Your task ->
Restrict the output to the lines below starting at the one that contains "-- ==== Sys2Proof/Machine/BitCursor.lean" and ending at the one that contains "pos := s.arg", and restate them word for word, both ends included.

Saved entries ->
Start of Block
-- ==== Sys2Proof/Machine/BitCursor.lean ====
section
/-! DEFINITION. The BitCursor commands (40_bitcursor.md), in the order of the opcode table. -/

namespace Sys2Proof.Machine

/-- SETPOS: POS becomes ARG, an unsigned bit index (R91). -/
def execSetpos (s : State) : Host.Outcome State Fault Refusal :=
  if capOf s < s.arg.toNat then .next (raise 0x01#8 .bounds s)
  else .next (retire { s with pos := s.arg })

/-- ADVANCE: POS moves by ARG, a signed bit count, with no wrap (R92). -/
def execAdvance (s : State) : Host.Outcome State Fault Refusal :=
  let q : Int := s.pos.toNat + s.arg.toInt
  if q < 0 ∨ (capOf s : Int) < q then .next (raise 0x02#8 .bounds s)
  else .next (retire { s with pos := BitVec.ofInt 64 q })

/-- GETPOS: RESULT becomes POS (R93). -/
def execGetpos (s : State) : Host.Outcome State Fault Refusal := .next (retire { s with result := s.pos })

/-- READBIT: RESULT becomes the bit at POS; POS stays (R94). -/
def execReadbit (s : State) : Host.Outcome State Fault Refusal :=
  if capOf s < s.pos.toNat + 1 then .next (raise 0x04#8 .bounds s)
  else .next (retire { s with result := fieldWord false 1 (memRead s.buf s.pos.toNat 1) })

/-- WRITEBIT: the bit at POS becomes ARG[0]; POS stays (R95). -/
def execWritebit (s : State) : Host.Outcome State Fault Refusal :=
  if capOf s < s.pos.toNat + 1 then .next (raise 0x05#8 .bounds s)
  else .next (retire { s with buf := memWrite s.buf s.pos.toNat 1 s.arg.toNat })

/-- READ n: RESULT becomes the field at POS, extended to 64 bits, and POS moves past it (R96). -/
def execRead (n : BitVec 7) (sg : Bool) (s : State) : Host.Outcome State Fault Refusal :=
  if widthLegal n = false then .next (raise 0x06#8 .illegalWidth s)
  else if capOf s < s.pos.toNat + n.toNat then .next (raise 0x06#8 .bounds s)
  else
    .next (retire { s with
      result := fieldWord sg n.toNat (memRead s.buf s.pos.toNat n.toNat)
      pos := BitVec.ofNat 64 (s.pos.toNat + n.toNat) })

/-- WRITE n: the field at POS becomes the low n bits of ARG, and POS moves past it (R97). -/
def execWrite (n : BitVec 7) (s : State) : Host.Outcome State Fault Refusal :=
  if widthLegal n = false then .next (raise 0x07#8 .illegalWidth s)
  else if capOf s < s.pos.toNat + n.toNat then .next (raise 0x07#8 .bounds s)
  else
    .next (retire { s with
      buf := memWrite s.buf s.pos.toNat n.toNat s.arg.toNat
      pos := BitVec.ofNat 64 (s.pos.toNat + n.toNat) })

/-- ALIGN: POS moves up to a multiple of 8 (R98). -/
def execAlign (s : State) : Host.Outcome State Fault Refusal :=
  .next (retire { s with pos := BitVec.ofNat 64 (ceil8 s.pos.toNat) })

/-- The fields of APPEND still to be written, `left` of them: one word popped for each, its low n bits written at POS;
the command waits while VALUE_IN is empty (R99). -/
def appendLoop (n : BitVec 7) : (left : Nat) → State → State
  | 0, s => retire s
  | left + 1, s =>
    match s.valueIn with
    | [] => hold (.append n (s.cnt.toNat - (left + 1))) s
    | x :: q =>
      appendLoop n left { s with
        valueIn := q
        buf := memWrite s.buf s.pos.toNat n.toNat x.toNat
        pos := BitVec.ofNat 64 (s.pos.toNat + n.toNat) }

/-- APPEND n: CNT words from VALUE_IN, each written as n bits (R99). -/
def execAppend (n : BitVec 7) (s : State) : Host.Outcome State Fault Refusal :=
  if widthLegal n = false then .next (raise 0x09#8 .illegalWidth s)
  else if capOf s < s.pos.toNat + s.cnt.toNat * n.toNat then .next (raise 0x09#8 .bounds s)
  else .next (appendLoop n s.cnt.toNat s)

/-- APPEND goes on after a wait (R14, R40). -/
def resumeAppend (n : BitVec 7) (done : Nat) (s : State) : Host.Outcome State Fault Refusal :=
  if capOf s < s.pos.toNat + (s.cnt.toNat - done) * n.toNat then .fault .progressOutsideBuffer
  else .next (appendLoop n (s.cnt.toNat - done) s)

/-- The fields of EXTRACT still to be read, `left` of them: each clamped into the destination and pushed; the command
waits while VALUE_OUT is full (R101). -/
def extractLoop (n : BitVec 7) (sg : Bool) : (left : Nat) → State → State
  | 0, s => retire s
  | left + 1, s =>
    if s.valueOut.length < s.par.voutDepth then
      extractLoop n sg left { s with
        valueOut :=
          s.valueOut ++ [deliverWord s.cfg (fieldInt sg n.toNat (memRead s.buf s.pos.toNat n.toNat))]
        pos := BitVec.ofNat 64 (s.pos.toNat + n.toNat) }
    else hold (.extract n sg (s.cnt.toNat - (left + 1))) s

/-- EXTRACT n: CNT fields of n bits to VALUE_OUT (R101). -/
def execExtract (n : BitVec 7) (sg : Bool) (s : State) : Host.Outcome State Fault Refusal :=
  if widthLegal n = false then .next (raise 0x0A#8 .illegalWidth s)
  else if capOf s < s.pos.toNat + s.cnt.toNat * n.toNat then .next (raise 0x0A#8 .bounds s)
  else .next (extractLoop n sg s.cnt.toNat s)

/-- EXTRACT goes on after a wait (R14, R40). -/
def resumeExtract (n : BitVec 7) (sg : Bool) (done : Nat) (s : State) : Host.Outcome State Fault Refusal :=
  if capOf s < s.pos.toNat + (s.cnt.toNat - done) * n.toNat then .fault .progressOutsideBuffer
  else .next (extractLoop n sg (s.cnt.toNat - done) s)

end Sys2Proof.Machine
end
End of Block
Start of Block
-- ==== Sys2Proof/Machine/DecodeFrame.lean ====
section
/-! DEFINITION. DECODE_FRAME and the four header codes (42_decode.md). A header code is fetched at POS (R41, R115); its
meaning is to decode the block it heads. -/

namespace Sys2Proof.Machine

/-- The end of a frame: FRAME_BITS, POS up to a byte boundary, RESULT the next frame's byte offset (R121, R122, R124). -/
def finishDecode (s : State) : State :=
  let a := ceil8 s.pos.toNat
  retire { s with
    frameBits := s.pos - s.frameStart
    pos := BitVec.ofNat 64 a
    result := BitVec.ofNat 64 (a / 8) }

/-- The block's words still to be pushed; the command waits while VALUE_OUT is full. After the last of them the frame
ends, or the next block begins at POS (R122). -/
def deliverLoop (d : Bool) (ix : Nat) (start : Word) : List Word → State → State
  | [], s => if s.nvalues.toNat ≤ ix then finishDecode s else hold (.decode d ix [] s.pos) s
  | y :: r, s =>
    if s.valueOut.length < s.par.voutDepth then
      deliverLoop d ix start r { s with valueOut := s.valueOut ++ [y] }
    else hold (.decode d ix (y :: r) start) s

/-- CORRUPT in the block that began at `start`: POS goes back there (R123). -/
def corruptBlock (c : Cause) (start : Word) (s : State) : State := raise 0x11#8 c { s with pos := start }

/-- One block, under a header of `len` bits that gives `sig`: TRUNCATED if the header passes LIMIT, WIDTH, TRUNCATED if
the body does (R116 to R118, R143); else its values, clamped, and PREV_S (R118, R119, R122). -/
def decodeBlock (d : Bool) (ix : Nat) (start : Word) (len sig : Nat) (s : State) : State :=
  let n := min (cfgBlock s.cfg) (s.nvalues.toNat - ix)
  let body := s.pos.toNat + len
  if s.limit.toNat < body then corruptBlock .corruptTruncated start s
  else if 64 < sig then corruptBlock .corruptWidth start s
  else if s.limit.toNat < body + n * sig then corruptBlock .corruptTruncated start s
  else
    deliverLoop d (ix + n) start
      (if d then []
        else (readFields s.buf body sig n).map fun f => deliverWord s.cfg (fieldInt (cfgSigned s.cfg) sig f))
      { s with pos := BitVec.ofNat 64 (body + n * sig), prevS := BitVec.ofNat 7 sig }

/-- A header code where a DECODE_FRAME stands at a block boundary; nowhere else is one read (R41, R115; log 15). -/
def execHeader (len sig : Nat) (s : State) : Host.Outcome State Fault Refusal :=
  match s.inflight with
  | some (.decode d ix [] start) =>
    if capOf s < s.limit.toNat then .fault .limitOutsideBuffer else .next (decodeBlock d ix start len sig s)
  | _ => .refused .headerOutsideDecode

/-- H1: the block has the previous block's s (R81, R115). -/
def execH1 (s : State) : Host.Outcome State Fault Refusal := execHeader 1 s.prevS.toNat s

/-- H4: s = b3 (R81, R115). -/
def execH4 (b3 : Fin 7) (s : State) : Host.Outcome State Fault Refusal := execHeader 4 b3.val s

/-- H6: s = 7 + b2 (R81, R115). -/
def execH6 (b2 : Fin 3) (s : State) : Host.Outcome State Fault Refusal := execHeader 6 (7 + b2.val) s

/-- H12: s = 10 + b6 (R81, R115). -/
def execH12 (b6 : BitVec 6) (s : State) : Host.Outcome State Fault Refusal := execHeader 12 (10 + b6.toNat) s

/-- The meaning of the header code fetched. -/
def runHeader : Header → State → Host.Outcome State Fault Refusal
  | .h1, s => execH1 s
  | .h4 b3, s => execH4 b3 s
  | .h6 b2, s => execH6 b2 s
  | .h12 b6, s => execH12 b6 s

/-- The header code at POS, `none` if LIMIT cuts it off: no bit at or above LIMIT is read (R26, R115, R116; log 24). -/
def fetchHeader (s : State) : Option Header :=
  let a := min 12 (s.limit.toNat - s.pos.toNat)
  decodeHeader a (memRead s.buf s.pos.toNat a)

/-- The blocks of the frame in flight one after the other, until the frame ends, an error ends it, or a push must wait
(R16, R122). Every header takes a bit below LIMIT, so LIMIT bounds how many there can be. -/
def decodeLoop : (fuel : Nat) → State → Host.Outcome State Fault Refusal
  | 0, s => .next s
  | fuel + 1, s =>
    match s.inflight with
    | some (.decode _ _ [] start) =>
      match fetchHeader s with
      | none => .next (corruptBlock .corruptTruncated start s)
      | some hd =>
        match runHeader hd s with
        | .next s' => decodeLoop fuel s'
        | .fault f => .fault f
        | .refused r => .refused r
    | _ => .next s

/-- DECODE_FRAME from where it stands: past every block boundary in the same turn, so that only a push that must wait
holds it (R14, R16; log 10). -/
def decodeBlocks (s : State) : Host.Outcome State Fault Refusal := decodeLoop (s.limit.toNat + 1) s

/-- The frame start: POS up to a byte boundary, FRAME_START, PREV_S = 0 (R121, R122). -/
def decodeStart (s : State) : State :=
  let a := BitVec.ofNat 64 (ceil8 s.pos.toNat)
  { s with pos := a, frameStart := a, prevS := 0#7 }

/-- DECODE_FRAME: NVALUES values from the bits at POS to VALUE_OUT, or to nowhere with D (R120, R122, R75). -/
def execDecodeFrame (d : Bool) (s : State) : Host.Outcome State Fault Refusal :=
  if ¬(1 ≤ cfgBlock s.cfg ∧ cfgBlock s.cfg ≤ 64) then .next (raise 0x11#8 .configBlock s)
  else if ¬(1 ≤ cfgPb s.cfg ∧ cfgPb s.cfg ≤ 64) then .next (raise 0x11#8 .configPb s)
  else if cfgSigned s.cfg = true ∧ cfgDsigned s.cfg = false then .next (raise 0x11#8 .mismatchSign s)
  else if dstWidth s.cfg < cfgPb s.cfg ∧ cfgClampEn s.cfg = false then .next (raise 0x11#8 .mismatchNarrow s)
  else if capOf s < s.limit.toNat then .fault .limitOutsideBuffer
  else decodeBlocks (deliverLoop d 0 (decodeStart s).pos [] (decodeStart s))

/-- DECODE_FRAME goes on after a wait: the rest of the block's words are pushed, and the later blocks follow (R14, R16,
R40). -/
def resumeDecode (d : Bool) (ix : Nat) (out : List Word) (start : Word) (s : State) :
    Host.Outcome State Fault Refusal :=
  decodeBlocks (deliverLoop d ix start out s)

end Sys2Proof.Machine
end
End of Block
Start of Block
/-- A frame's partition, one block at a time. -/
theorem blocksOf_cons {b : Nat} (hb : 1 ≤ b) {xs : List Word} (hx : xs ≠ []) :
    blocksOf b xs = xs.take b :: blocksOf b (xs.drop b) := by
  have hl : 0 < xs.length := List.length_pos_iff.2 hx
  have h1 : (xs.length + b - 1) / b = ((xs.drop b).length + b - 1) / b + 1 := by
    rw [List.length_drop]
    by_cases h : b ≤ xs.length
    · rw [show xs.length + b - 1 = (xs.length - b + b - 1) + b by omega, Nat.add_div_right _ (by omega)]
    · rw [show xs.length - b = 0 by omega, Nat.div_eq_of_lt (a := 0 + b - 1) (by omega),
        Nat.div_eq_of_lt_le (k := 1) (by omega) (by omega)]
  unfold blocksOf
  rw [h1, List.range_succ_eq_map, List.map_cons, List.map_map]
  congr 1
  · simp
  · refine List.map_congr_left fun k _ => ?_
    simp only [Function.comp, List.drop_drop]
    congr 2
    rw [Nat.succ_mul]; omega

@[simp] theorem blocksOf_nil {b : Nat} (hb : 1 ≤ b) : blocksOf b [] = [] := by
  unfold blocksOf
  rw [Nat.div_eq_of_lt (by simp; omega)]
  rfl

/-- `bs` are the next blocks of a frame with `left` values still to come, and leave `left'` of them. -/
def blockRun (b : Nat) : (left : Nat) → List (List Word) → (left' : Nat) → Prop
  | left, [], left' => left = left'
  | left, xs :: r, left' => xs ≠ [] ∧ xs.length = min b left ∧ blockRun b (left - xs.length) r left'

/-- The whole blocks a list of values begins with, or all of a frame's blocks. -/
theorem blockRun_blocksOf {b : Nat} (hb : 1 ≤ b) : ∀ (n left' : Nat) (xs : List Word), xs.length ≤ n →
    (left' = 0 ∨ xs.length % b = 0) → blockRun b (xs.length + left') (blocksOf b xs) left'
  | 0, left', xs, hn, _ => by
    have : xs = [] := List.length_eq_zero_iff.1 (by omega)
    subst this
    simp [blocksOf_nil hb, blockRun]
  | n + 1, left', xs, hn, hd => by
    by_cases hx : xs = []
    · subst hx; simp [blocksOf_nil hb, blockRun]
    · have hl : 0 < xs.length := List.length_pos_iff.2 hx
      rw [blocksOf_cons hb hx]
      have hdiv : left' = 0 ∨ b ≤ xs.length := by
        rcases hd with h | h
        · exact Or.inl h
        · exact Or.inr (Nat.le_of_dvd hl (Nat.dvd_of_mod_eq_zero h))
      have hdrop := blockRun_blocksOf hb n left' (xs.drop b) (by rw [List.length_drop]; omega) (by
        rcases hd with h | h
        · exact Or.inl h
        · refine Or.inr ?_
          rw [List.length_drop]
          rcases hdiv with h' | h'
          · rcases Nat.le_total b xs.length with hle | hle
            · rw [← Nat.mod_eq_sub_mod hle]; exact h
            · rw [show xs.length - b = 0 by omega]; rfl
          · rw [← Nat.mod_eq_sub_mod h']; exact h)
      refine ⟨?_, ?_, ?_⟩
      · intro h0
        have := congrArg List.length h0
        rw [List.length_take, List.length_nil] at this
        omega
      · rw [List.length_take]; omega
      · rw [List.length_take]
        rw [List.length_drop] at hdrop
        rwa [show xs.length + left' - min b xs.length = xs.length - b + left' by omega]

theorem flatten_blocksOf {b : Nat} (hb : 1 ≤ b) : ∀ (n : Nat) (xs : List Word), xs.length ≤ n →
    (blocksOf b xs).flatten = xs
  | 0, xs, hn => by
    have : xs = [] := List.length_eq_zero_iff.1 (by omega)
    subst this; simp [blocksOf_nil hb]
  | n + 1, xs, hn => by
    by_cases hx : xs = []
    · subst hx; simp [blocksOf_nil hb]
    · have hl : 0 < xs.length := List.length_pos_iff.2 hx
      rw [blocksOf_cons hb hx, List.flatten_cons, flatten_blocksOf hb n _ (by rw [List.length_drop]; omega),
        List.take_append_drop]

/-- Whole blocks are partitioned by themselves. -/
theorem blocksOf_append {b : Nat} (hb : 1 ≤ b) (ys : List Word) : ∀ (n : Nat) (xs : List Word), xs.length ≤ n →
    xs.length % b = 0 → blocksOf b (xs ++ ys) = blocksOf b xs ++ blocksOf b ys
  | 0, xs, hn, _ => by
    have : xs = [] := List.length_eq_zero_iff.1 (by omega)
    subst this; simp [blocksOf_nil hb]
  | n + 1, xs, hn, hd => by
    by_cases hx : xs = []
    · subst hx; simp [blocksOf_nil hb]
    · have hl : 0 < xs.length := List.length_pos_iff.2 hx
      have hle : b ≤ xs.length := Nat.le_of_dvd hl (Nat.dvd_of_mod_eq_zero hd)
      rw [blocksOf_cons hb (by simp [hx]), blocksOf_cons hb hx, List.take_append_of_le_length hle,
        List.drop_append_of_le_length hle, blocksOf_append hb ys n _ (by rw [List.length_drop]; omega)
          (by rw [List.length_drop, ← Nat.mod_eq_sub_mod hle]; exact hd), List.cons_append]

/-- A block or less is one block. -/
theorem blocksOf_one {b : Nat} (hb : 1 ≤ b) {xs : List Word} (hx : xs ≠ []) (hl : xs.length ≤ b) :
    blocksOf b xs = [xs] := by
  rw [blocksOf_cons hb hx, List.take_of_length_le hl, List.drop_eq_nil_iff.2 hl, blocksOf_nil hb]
End of Block
Solution to the problem ->
-- ==== Sys2Proof/Machine/BitCursor.lean ====
section
/-! DEFINITION. The BitCursor commands (40_bitcursor.md), in the order of the opcode table. -/

namespace Sys2Proof.Machine

/-- SETPOS: POS becomes ARG, an unsigned bit index (R91). -/
def execSetpos (s : State) : Host.Outcome State Fault Refusal :=
  if capOf s < s.arg.toNat then .next (raise 0x01#8 .bounds s)
  else .next (retire { s with pos := s.arg })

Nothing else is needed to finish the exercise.